Longshore drift…

Someone asked a question on Facebook about posts sticking up through a beach in lines.

I have a relative at the coast and had wondered the same thing myself. I asked and found out that they were used to slow something called longshore drift. It’s where over time tides moving along the coast shift sands sideways. Groynes (boards) between the posts held the sand back and stopped the beach being washed away.

Seahorse

For years I drew seahorses on the sand

A holiday tradition.

He would watch while I drew

Happy in admiration

Sunny, bright days,

Soft sand

Holding hands.

I started doing this

30 years ago

Seahorses gallop into the waves

Dragging my memories

In the undertow

Last week I walked towards a beach

Did not step onto it

Did not pick up a stick and draw

Did not depict this watery creature

I don’t know if I ever will

Again….

Sand particles washed and blown

Away…

Has my tide turned?

I don’t know…

Devon coast

Acrylic on canvas.
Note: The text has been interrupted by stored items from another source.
-- ==== Sys2Proof/Decode.lean ====
section
/-! DEFINITION. Decoding: the fields of an instruction's bits (R236 to R249), the checks 3 to 7 of R252 that need no
machine state, the instruction of every opcode of R251, and after it the encoder written from the same tables. -/

namespace Sys2Proof

/-! ### Fields (R238, R239) -/

/-- The fields of an instruction as they stand in its bits (R238, R239). -/
structure Raw where
  len : BitVec 2
  sw : BitVec 1
  fb : BitVec 1
  opc : BitVec 9
  g1 : BitVec 7
  d : BitVec 8
  mod : BitVec 4
  a : BitVec 8
  b : BitVec 8
  c : BitVec 8
  hint : BitVec 4
  sub : BitVec 4
  e : BitVec 8
  f : BitVec 8
  g2 : BitVec 7
  gc : BitVec 1
  x : BitVec 8
  imm : BitVec 32
deriving DecidableEq, Repr

/-- The fields found in 128 bits, bit 0 first in memory (R236, R238, R239). -/
def Raw.ofBits (w : BitVec 128) : Raw :=
  { len := w.extractLsb' 0 2, sw := w.extractLsb' 2 1, fb := w.extractLsb' 3 1, opc := w.extractLsb' 4 9,
    g1 := w.extractLsb' 13 7, d := w.extractLsb' 20 8, mod := w.extractLsb' 28 4, a := w.extractLsb' 32 8,
    b := w.extractLsb' 40 8, c := w.extractLsb' 48 8, hint := w.extractLsb' 56 4, sub := w.extractLsb' 60 4,
    e := w.extractLsb' 64 8, f := w.extractLsb' 72 8, g2 := w.extractLsb' 80 7, gc := w.extractLsb' 87 1,
    x := w.extractLsb' 88 8, imm := w.extractLsb' 96 32 }

/-- The 128 bits that hold the fields (R238, R239). -/
def Raw.toBits (r : Raw) : BitVec 128 :=
  (r.imm ++ r.x ++ r.gc ++ r.g2 ++ r.f ++ r.e : BitVec 64) ++
    ((r.sub ++ r.hint ++ r.c ++ r.b ++ r.a : BitVec 32) ++
      (r.mod ++ r.d ++ r.g1 ++ r.opc ++ r.fb ++ r.sw ++ r.len : BitVec 32) : BitVec 64)

/-- An instruction's length in bytes by its LEN field; none for 11 (R236). -/
def lenBytes (l : BitVec 2) : Option Nat :=
  match l.toNat with
  | 0 => some 8
  | 1 => some 12
  | 2 => some 16
  | _ => none

/-- Why a fetch window holds no instruction (R252, checks 3 to 7). `guardField` when a guard field itself failed, so that
the record holds the active lanes. `combination i` where every field passes check 7 and the entry forbids them together: `i` names the
same registers, for check 8 comes first (R246, R252 item 9). -/
inductive Reject where
  | illegalOpcode
  | illegalForm (guardField : Bool)
  | illegalAlign
  | combination (i : Instr)
deriving DecidableEq, Repr

/-! ### Operand fields -/

/-- A one-bit field as a truth value. -/
def bit1 (b : BitVec 1) : Bool := b == 1#1

/-- A register operand field (R41, R240). -/
def Reg.ofCode (c : BitVec 8) : Reg :=
  if h : c.toNat < 192 then .v ⟨c.toNat, h⟩
  else if h' : c.toNat - 192 < 63 then .s ⟨c.toNat - 192, h'⟩ else .zr

/-- A register operand's code (R41, R240). -/
def Reg.code : Reg → BitVec 8
  | .v n => BitVec.ofNat 8 n.val
  | .s n => BitVec.ofNat 8 (192 + n.val)
  | .zr => 0xFF#8

/-- A field that must be below `n`. -/
def fin? (n : Nat) {w : Nat} (x : BitVec w) : Option (Fin n) := if h : x.toNat < n then some ⟨x.toNat, h⟩ else none

/-- A guard field: bit 6 inverts, bits 5:0 the index, 48 to 63 refused (R42, R238). -/
def PSrc.ofG (g : BitVec 7) : Option PSrc :=
  match fin? 48 (g.extractLsb' 0 6) with
  | some i => some ⟨bit1 (g.extractLsb' 6 1), i⟩
  | none => none

/-- The guard field of a predicate and its inversion (R238). -/
def PSrc.g (p : PSrc) : BitVec 7 := BitVec.ofBool p.neg ++ BitVec.ofNat 6 p.idx.val

/-- A predicate source in an eight-bit field: bit 7 must be 0 (R266). -/
def PSrc.of8 (x : BitVec 8) : Option PSrc :=
  if x.extractLsb' 7 1 = 0#1 then PSrc.ofG (x.extractLsb' 0 7) else none

/-- The eight-bit field of a predicate source (R266). -/
def PSrc.c8 (p : PSrc) : BitVec 8 := 0#1 ++ p.g

/-- A predicate destination: bits 7 and 6 must be 0 (R266). -/
def pd8 (x : BitVec 8) : Option (Fin 48) := fin? 48 x

/-- `some v` where the condition holds. -/
def okIf {α : Type} (c : Bool) (v : α) : Option α := if c then some v else none

/-- The header of a 64-bit instruction (R238). -/
def Raw.hdr (r : Raw) : Option Hdr :=
  match PSrc.ofG r.g1 with
  | some g => some ⟨g, bit1 r.sw, bit1 r.fb⟩
  | none => none

/-- The header of a 96- or 128-bit instruction (R239). -/
def Raw.hdr2 (r : Raw) : Option Hdr2 :=
  match PSrc.ofG r.g1, PSrc.ofG r.g2 with
  | some g, some g' => some ⟨g, g', bit1 r.gc, bit1 r.sw, bit1 r.fb⟩
  | _, _ => none

/-- SUB bits 62:60. -/
def Raw.sub3 (r : Raw) : BitVec 3 := r.sub.extractLsb' 0 3
/-- IMM, SUB bit 63 (R242). -/
def Raw.isImm (r : Raw) : Bool := bit1 (r.sub.extractLsb' 3 1)
/-- SUB bit 60, 61, 62. -/
def Raw.sb (r : Raw) (k : Nat) : Bool := bit1 (r.sub.extractLsb' k 1)

/-- The last source of a two-source instruction: with IMM, B is 0xFF; otherwise C is 0xFF (R240, R242). -/
def Raw.src2 (r : Raw) : Option Src :=
  if r.isImm then okIf (r.b == 0xFF#8) (.imm r.c) else okIf (r.c == 0xFF#8) (.reg (Reg.ofCode r.b))

/-- The last source of a three-source instruction (R242). -/
def Raw.src3 (r : Raw) : Src := if r.isImm then .imm r.c else .reg (Reg.ofCode r.c)

/-! ### Type codes (R245) -/

/-- MOD 1 to 4 (R265). -/
def ITy.ofMod (m : BitVec 4) : Option ITy :=
  match m.toNat with
  | 1 => some .i32
  | 2 => some .n32
  | 3 => some .i64
  | 4 => some .n64
  | _ => none

/-- The MOD code of an integer type. -/
def ITy.mod : ITy → BitVec 4
  | .i32 => 1
  | .n32 => 2
  | .i64 => 3
  | .n64 => 4

/-- MOD 1 to 12 (R328). -/
def MTy.ofMod (m : BitVec 4) : Option MTy :=
  match m.toNat with
  | 1 => some .i32
  | 2 => some .n32
  | 3 => some .i64
  | 4 => some .n64
  | 5 => some .i16
  | 6 => some .n16
  | 7 => some .i8
  | 8 => some .n8
  | 9 => some .f32
  | 10 => some .f64
  | 11 => some .f16
  | 12 => some .bf16
  | _ => none
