/-- An FP32 value widened exactly to F64 (R86). -/
def widen32 (x : Word) : DWord := BitVec.ofNat 64 (f64.round .rn false (f32.value x.toNat)).1

/-- A contribution as the partial takes it: tag 14 widens it (R86). -/
def tagWiden (tag : Nat) (x : DWord) : DWord := if tag = 14 then widen32 (x.setWidth 32) else x

/-- Home value ⊕ root, the home value on the left; tag 14 rounds once to FP32 (R88). -/
def tagHome (tag : Nat) (home root : DWord) : DWord :=
  if tag = 14 then
    BitVec.ofNat 64 (f32.round .rn false
      (match f32.value (home.setWidth 32 : Word).toNat, f64.value root.toNat with
       | .nan _, _ => .nan false
       | _, .nan _ => .nan false
       | x, y => x.add y false)).1
  else tagCombine tag home root

end Sys2Proof.Machine
end

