-- ==== Sys2Proof/Machine/Integer.lean ====
section
/-! DEFINITION. Meanings of the integer, logic, shift, bit-field, compare, select, move and predicate instructions
(R265 to R287): opcodes 0x000 to 0x020 and 0x0D8 to 0x0D9. -/

namespace Sys2Proof.Machine

open Host (Outcome)

/-! ### Values by type (R56, R265, R270) -/

/-- The width in bits of a type. -/
def width (wide : Bool) : Nat := if wide then 64 else 32

/-- The exact value of `x` at a width: signed for .i, unsigned for .n (R270). -/
def intVal (wide signed : Bool) (x : DWord) : Int :=
  if wide then (if signed then x.toInt else (x.toNat : Int))
  else (if signed then (x.setWidth 32 : Word).toInt else ((x.setWidth 32 : Word).toNat : Int))

/-- The least value of a type. -/
def typeMin (wide signed : Bool) : Int := if signed then -(2 ^ (width wide - 1)) else 0

/-- The greatest value of a type. -/
def typeMax (wide signed : Bool) : Int := if signed then 2 ^ (width wide - 1) - 1 else 2 ^ width wide - 1

/-- Clamp an exact value to a type's range (R57). -/
def clampTo (wide signed : Bool) (x : Int) : Int :=
  if x < typeMin wide signed then typeMin wide signed else if typeMax wide signed < x then typeMax wide signed else x

/-- An exact result, clamped under .sat, then modulo 2^64; the register write keeps the low 32 bits of a 32-bit result
(R56, R57, R270). -/
def narrowInt (sat wide signed : Bool) (x : Int) : DWord :=
  BitVec.ofInt 64 (if sat then clampTo wide signed x else x)

/-- The result of a two-source operation on exact values. -/
def int2Res (f : Int → Int → Int) (sat : Bool) (o : Int2) (g : Gang) (l : Nat) : DWord :=
  narrowInt sat o.ty.wide o.ty.signed
    (f (intVal o.ty.wide o.ty.signed (g.rd o.ty.wide o.a l)) (intVal o.ty.wide o.ty.signed (g.rdSrc o.ty.wide o.b l)))

/-- IADD (R270). -/
def execIadd (sat : Bool) (o : Int2) (s : State) : Outcome State Fault Refusal :=
  lanewise (.iadd sat o) o.ty.wide o.d (int2Res (· + ·) sat o) s

/-- ISUB (R270). -/
def execIsub (sat : Bool) (o : Int2) (s : State) : Outcome State Fault Refusal :=
  lanewise (.isub sat o) o.ty.wide o.d (int2Res (· - ·) sat o) s

/-- IMUL (R270). -/
def execImul (o : Int2) (s : State) : Outcome State Fault Refusal :=
  lanewise (.imul o) o.ty.wide o.d (int2Res (· * ·) false o) s

/-- IMULH: the floor of the exact product over 2^n (R270). -/
def execImulh (o : Int2) (s : State) : Outcome State Fault Refusal :=
  lanewise (.imulh o) o.ty.wide o.d (int2Res (fun a b => (a * b) / 2 ^ width o.ty.wide) false o) s

/-- The result of IMAD in a lane (R270). -/
def imadRes (sat : Bool) (o : Int3) (g : Gang) (l : Nat) : DWord :=
  let v (x : DWord) : Int := intVal o.ty.wide o.ty.signed x
  narrowInt sat o.ty.wide o.ty.signed
    (v (g.rd o.ty.wide o.a l) * v (g.rd o.ty.wide o.b l) + v (g.rdSrc o.ty.wide o.c l))

/-- IMAD (R270). -/
def execImad (sat : Bool) (o : Int3) (s : State) : Outcome State Fault Refusal :=
  lanewise (.imad sat o) o.ty.wide o.d (imadRes sat o) s

/-- The result of IMADW in a lane: the full a × b + c (R272). -/
def imadwRes (o : Int3N) (g : Gang) (l : Nat) : DWord :=
  let v (x : DWord) : Int := intVal false o.sgn x
  BitVec.ofInt 64 (v (g.rd false o.a l) * v (g.rd false o.b l) + v (g.rdSrc false o.c l))

/-- IMADW (R272). -/
def execImadw (o : Int3N) (s : State) : Outcome State Fault Refusal :=
  lanewise (.imadw o) true o.d (imadwRes o) s

/-- The exact sum of IADDC in a lane: operands unsigned, b complemented under .sub, the carry in from the predicate (R271). -/
def iaddcSum (sub wide : Bool) (a b : Reg) (carry : LaneMask) (g : Gang) (l : Nat) : Nat :=
  let y := (g.rd wide b l).toNat
  (g.rd wide a l).toNat + (if sub then 2 ^ width wide - 1 - y else y) + (carry.getLsbD l).toNat

/-- IADDC: the sum, and the carry out into the same predicate, inverted where the operand is (R271). -/
def execIaddc (h : Hdr) (sub : Bool) (ty : ITy) (d a b : Reg) (pc : PSrc) (s : State) : Outcome State Fault Refusal :=
  computing (.iaddc h sub ty d a b pc) (fun part g =>
    let sum := iaddcSum sub ty.wide a b (g.psrc pc) g
    let out := truthMask fun l => decide (2 ^ width ty.wide ≤ sum l)
    (g.wr ty.wide d part fun l => BitVec.ofNat 64 (sum l)).wrP pc.idx.val part (if pc.neg then ~~~ out else out)) s

/-- IMIN (R270). -/
def execImin (o : Int2) (s : State) : Outcome State Fault Refusal :=
  lanewise (.imin o) o.ty.wide o.d (int2Res (fun a b => if a ≤ b then a else b) false o) s

/-- IMAX (R270). -/
def execImax (o : Int2) (s : State) : Outcome State Fault Refusal :=
  lanewise (.imax o) o.ty.wide o.d (int2Res (fun a b => if a ≤ b then b else a) false o) s

/-- IABS; the most negative value gives itself (R270). -/
def execIabs (o : IntS1) (s : State) : Outcome State Fault Refusal :=
  lanewise (.iabs o) o.wide o.d
    (fun g l => BitVec.ofInt 64 ((intVal o.wide true (g.rd o.wide o.a l)).natAbs : Int)) s

/-- INEG; the most negative value gives itself (R270). -/
def execIneg (o : IntS1) (s : State) : Outcome State Fault Refusal :=
  lanewise (.ineg o) o.wide o.d (fun g l => BitVec.ofInt 64 (-(intVal o.wide true (g.rd o.wide o.a l)))) s
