-- ==== Sys2Proof/Machine/Float.lean ====
section
/-! DEFINITION. Meanings of the floating-point, special-function, conversion, packing and packed-product instructions, the
status registers, fused groups (R302 to R326) and REDUX (R402): opcodes 0x040 to 0x09D. -/

namespace Sys2Proof.Machine

open Host (Outcome)

/-! ### Arithmetic (R304 to R310) -/

/-- The bits of a floating operand in a lane after its modifiers and .ftz (R61, R302). -/
def fopBits (wide ftz : Bool) (a : FOp) (g : Gang) (l : Nat) : Nat :=
  flushIn (ftyFmt wide) ftz (modBits (ftyFmt wide) a.neg a.abs (g.rd wide a.r l).toNat)

/-- A floating result with flags in each lane of Part: the register is written and FPFLAGS ORed (R64). -/
def Gang.fwrite (g : Gang) (wide : Bool) (d : Reg) (part : LaneMask) (res : Nat → Nat × Word) : Gang :=
  (g.wr wide d part fun l => BitVec.ofNat 64 (res l).1).orFlags (flagsOver part fun l => (res l).2)

/-- The result of FADD, FSUB, FMUL in a lane (R305). -/
def farithRes (f : FFmt → RM → Nat → Nat → Nat × Word) (o : FArith) (g : Gang) (l : Nat) : Nat × Word :=
  flushOut (ftyFmt o.ty.wide) o.ftz
    (f (ftyFmt o.ty.wide) o.rm (fopBits o.ty.wide o.ftz o.a g l) (fopBits o.ty.wide o.ftz o.b g l))

/-- a − b: b's sign is inverted after its modifiers (R305). -/
def subBits (f : FFmt) (rm : RM) (a b : Nat) : Nat × Word :=
  match f.value b with
  | .nan _ => addBits f rm a b
  | _ => addBits f rm a (modBits f true false b)

/-- The result of FFMA in a lane (R305). -/
def ffmaRes (o : FArith) (negc : Bool) (c : Reg) (g : Gang) (l : Nat) : Nat × Word :=
  flushOut (ftyFmt o.ty.wide) o.ftz
    (fmaBits (ftyFmt o.ty.wide) o.rm (fopBits o.ty.wide o.ftz o.a g l) (fopBits o.ty.wide o.ftz o.b g l)
      (fopBits o.ty.wide o.ftz ⟨c, negc, false⟩ g l))

/-- The result of FMIN and FMAX in a lane (R306). -/
def fminmaxRes (isMax : Bool) (o : FMinMax) (g : Gang) (l : Nat) : Nat × Word :=
  minMaxBits (ftyFmt o.ty.wide) isMax o.nan (fopBits o.ty.wide o.ftz o.a g l) (fopBits o.ty.wide o.ftz o.b g l)

/-- FADD over Part. -/
def faddG (o : FArith) (part : LaneMask) (g : Gang) : Gang := g.fwrite o.ty.wide o.d part (farithRes addBits o g)

/-- FMUL over Part. -/
def fmulG (o : FArith) (part : LaneMask) (g : Gang) : Gang := g.fwrite o.ty.wide o.d part (farithRes mulBits o g)

/-- FFMA over Part. -/
def ffmaG (o : FArith) (negc : Bool) (c : Reg) (part : LaneMask) (g : Gang) : Gang :=
  g.fwrite o.ty.wide o.d part (ffmaRes o negc c g)

/-- FMIN or FMAX over Part. -/
def fminmaxG (isMax : Bool) (o : FMinMax) (part : LaneMask) (g : Gang) : Gang :=
  g.fwrite o.ty.wide o.d part (fminmaxRes isMax o g)

/-- FADD (R305). -/
def execFadd (o : FArith) (s : State) : Outcome State Fault Refusal := computing (.fadd o) (faddG o) s

/-- FSUB (R305). -/
def execFsub (o : FArith) (s : State) : Outcome State Fault Refusal :=
  computing (.fsub o) (fun part g => g.fwrite o.ty.wide o.d part (farithRes subBits o g)) s

/-- FMUL (R305). -/
def execFmul (o : FArith) (s : State) : Outcome State Fault Refusal := computing (.fmul o) (fmulG o) s

/-- FFMA (R305). -/
def execFfma (o : FArith) (negc : Bool) (c : Reg) (s : State) : Outcome State Fault Refusal :=
  computing (.ffma o negc c) (ffmaG o negc c) s

/-- FMIN (R306). -/
def execFmin (o : FMinMax) (s : State) : Outcome State Fault Refusal := computing (.fmin o) (fminmaxG false o) s

/-- FMAX (R306). -/
def execFmax (o : FMinMax) (s : State) : Outcome State Fault Refusal := computing (.fmax o) (fminmaxG true o) s

/-- FCMP (R307). -/
def execFcmp (h : Hdr) (ty : FTy) (ftz : Bool) (cc : Fin 14) (pd : Fin 48) (a b : FOp) (s : State) :
    Outcome State Fault Refusal :=
  computing (.fcmp h ty ftz cc pd a b) (fun part g =>
    let v (x : FOp) (l : Nat) : XVal := (ftyFmt ty.wide).value (fopBits ty.wide ftz x g l)
    (g.wrP pd.val part (truthMask fun l => fccHolds cc.val ((v a l).cmp (v b l)))).orFlags
      (flagsOver part fun l =>
        flagIf ((v a l).isSig || (v b l).isSig || (fccSignals cc.val && ((v a l).isNan || (v b l).isNan))) flNV)) s

/-- FSEL (R308). -/
def execFsel (h : Hdr) (ty : FTy) (d a b : Reg) (pc : PSrc) (s : State) : Outcome State Fault Refusal :=
  lanewise (.fsel h ty d a b pc) ty.wide d
    (fun g l => if (g.psrc pc).getLsbD l then g.rd ty.wide a l else g.rd ty.wide b l) s

/-- FCLASS: a 32-bit mask of one bit (R308). -/
def execFclass (h : Hdr) (ty : FTy) (d a : Reg) (s : State) : Outcome State Fault Refusal :=
  lanewise (.fclass h ty d a) false d
    (fun g l => BitVec.ofNat 64 (2 ^ classBit (ftyFmt ty.wide) (g.rd ty.wide a l).toNat)) s

/-- FRND (R309). -/
def execFrnd (o : FUn) (s : State) : Outcome State Fault Refusal :=
  computing (.frnd o) (fun part g => g.fwrite o.ty.wide o.d part fun l =>
    frndBits (ftyFmt o.ty.wide) o.rm (fopBits o.ty.wide o.ftz o.a g l)) s

/-- FSCALE (R310). -/
def execFscale (o : FUn) (n : Reg) (s : State) : Outcome State Fault Refusal :=
  computing (.fscale o n) (fun part g => g.fwrite o.ty.wide o.d part fun l =>
    flushOut (ftyFmt o.ty.wide) o.ftz
      (fscaleBits (ftyFmt o.ty.wide) o.rm (fopBits o.ty.wide o.ftz o.a g l) (g.rd32 n l).toInt)) s

/-! ### Special functions (R312) -/

/-- The writes of a 32-bit result in the lanes of Part: each lane of a vector register, or the lowest lane's value in a
scalar register with bits 63:32 cleared (R45). -/
def resultWrites (d : Reg) (part : LaneMask) (x : Nat → Word) : List RegWrite :=
  match d with
  | .v n => (lanesOf part).map fun l => .v n.val l (x l)
  | .s n => (match lowLane part with | some l => [.s n.val ((x l).setWidth 64)] | none => [])
  | .zr => []

/-- A variable-latency result starts: its register is pending in the lanes of Part and the result is on its way back
(R48). -/
def State.launchResult (s : State) (d : Reg) (n : Nat) (part : LaneMask) (ws : List RegWrite) (flags : Word)
    (sfu : Bool) : State :=
  let (id, s1) := s.fresh
  let seq := s.cur.issueSeq
  let k := s.curStrand
  let s2 := s1.modCur fun g => g.markPend d n s.strand.mask part (pendMark seq k)
  s2.modMyCore fun c =>
    { c with
      inflight := c.inflight ++ [{ id := id, g := s.cur.key, strand := k, writes := ws, flags := flags, seq := seq, sfu := sfu }] }

/-- A special function issues (R312). -/
def sfuIssue (i : Instr) (o : Sfu) (f : RM → Nat → Nat × Word) (s : State) : Outcome State Fault Refusal :=
  issue i noGate (fun part s =>
    if part = 0 then .done s
    else
      let res (l : Nat) : Nat × Word := flushOut f32 o.ftz (f o.rm (fopBits false o.ftz o.a s.cur l))
      .done (s.launchResult o.d 1 part (resultWrites o.d part fun l => BitVec.ofNat 32 (res l).1)
        (flagsOver part fun l => (res l).2) true)) s

/-- RCP (R66, R312). -/
def execRcp (o : Sfu) (s : State) : Outcome State Fault Refusal := sfuIssue (.rcp o) o rcpBits s

/-- RSQ (R66, R312). -/
def execRsq (o : Sfu) (s : State) : Outcome State Fault Refusal := sfuIssue (.rsq o) o (fun _ => sfuBits .rsq) s

/-- SQRT (R66, R312). -/
def execSqrt (o : Sfu) (s : State) : Outcome State Fault Refusal := sfuIssue (.sqrt o) o sqrtBits s

/-- EXP2 (R66, R312). -/
def execExp2 (o : Sfu) (s : State) : Outcome State Fault Refusal := sfuIssue (.exp2 o) o (fun _ => sfuBits .exp2) s

/-- LOG2 (R66, R312). -/
def execLog2 (o : Sfu) (s : State) : Outcome State Fault Refusal := sfuIssue (.log2 o) o (fun _ => sfuBits .log2) s

/-- SIN (R66, R312). -/
def execSin (o : Sfu) (s : State) : Outcome State Fault Refusal := sfuIssue (.sin o) o (fun _ => sfuBits .sin) s

/-- COS (R66, R312). -/
def execCos (o : Sfu) (s : State) : Outcome State Fault Refusal := sfuIssue (.cos o) o (fun _ => sfuBits .cos) s

/-- TANH (R66, R312). -/
def execTanh (o : Sfu) (s : State) : Outcome State Fault Refusal := sfuIssue (.tanh o) o (fun _ => sfuBits .tanh) s

/-- SIGM (R66, R312). -/
def execSigm (o : Sfu) (s : State) : Outcome State Fault Refusal := sfuIssue (.sigm o) o (fun _ => sfuBits .sigm) s
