/-- A load (R335): its registers are pending until its data returns (R48). -/
def load (i : Instr) (path : LoadPath) (o : Ld) (hint : CHint) (s : State) : Outcome State Fault Refusal :=
  issue i (memGate o.ahead) (fun part s =>
    let acq := path == .global true
    let va := GMem.addr o.m s.cur
    memChecks s part (tooWide o.vec o.ty || (acq && (o.ahead || o.vec.n != 1))) (badLoadReg o.d o.vec o.ty) o.ty.bytes 0 o.ahead va
      fun _ =>
        preciseTranslate s 0 o.ahead .read (laneAccs part o.vec.n o.ty.bytes va) fun accs s1 =>
          let who := s1.who part o.ahead
          dataChecks s1 who 0 o.ahead path.via accs fun _ =>
            let s2 := s1.modCur fun g => g.markPend o.d (o.vec.n * o.ty.regs) s.strand.mask part (pendMark s1.cur.issueSeq s1.curStrand)
            .done (s2.startLoad path who o.d o.ty hint accs)) s

/-- LDG (R335). -/
def execLdg (o : Ld) (acq : Bool) (hint : CHint) (s : State) : Outcome State Fault Refusal :=
  load (.ldg o acq hint) (.global acq) o hint s

/-- LDC (R335). -/
def execLdc (o : Ld) (pri : BitVec 2) (s : State) : Outcome State Fault Refusal := load (.ldc o pri) .const o ⟨pri, 0⟩ s

/-- LDT (R335). -/
def execLdt (o : Ld) (pri : BitVec 2) (s : State) : Outcome State Fault Refusal := load (.ldt o pri) .tile o ⟨pri, 0⟩ s

/-! ### Stores (R102, R336, R380) -/

/-- A store waits for room in the queues of its lanes' slices (R102). -/
def roomGate (part : LaneMask) (s : State) : Option State :=
  if part = 0 || s.queuesOpen (slicesOf part) then none else some s

/-- The waits of an instruction that places entries for its lanes. -/
def storeGate (ahead : Bool) : LaneMask → State → Option State := bothGates (memGate ahead) roomGate

/-- A virtual address lies in the command page (R380). -/
def inCmdPage (va : DWord) : Bool := va.toNat / 4096 == cmdPageVa / 4096

/-- The accesses of a store with their bytes. -/
def storeAccs (g : Gang) (part : LaneMask) (vec : Vec) (ty : MTy) (d : Reg) (va : Nat → DWord) : List LaneAcc :=
  (laneAccs part vec.n ty.bytes va).map fun a => { a with bytes := dataBytes g d ty a.elem a.lane }

/-- The lane that alone accesses the command page: the highest, where its address lies there (R380). -/
def cmdLane (part : LaneMask) (va : Nat → DWord) : Option Nat := (highLane part).filter fun l => inCmdPage (va l)

/-- A store waits for room in the queues of its lanes' slices, a store to the command page in that of its one lane (R102, R380). -/
def stgGate (o : St) (part : LaneMask) (s : State) : Option State :=
  roomGate (match cmdLane part (GMem.addr o.m s.cur) with | some l => laneBit l | none => part) s

/-- STG: one entry per slice (R336); to the command page one entry of the highest lane (R380). Which page a store accesses whose lanes name both
the command page and other memory the manual does not say: the highest lane's address decides, and the other lanes store nothing (DESIGN
CHOICE, log entry 112). -/
def execStg (o : St) (rel : Bool) (hint : CHint) (s : State) : Outcome State Fault Refusal :=
  issue (.stg o rel hint) (bothGates (memGate o.ahead) (stgGate o)) (fun part s =>
    let va := GMem.addr o.m s.cur
    let top := cmdLane part va
    memChecks s part (tooWide o.vec o.ty || (rel && (o.ahead || o.vec.n != 1))) (badStoreReg o.data o.vec o.ty) o.ty.bytes 1 o.ahead
      (fun l => if top.all (· == l) then va l else 0) fun _ =>
        let accs := storeAccs s.cur part o.vec o.ty o.data va
        match top with
        | some top =>
          let only := accs.filter fun a => a.lane == top
          .done ((s.enter { s.newEntry (s.who (laneBit top) o.ahead) (top / 4) .command only with ty := some o.ty }).countStore)
        | none =>
          .done (s.enterSlices part fun s k lanes =>
            { s.newEntry (s.who lanes o.ahead) k (if rel then .release else .store)
                (accs.filter fun a => lanes.getLsbD a.lane) with
              order := if rel then .rel else .none, pri := hint.pri, ty := some o.ty })) s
Devon beach and rocks on an overcast day. I think its near Plymouth, but the painting is probably 20 years old.

The rocks on this part of the coast are dark and craggy. The water makes them darker, with a slight glint to them. They form layers that slope down into the water and there are plenty of rock pools with barnacles and limpets. There might be small crabs lurking under seaweed in them. Between the rocks the sand is sandy coloured (goldish grey). With flat flakes of rock and stones and pebbles in discreet lines rolled into place by the tides. There are also strands of seaweed left at high tide where sand flies and sand hoppers dwell.

All this rembered because I painted the view.

Final photo

I asked for a photo of my beach painting from the lady who bought it (it went to the person who had commissioned it and I had forgotten to take a picture). She was really happy with it. I tried to get that feeling of water washing on and out, flowing over the sand. A few dark rocks sit in the bottom right hand corner and I really tried to get bright sunny colours into it. I found the blue hard to get right, so I used a turquoise hue to get that marine feeling.

Sold a painting

I sold this today, only for a few pounds, but it was my first for 2023. I’m not making a great deal of money out of my art, but I know that this will be going to a good home. I didn’t get a photo of it fully completed because my phone camera is playing up but it’s a pretty good representation of the final piece. I didn’t really think about it but it also made me feel calm when I looked at it.

Blue crab

Finished painting

I said I would post a picture of this finished painting of a blue crab when it had got to its new home. I tried to make it accurate but its quite hard to work out the fine details. I also brightened the blues and toned down the sandy background. I made the area behind the crab softer so that it goes backwards out of focus and added more detail to the foreground. It’s new owner is pleased with it I think.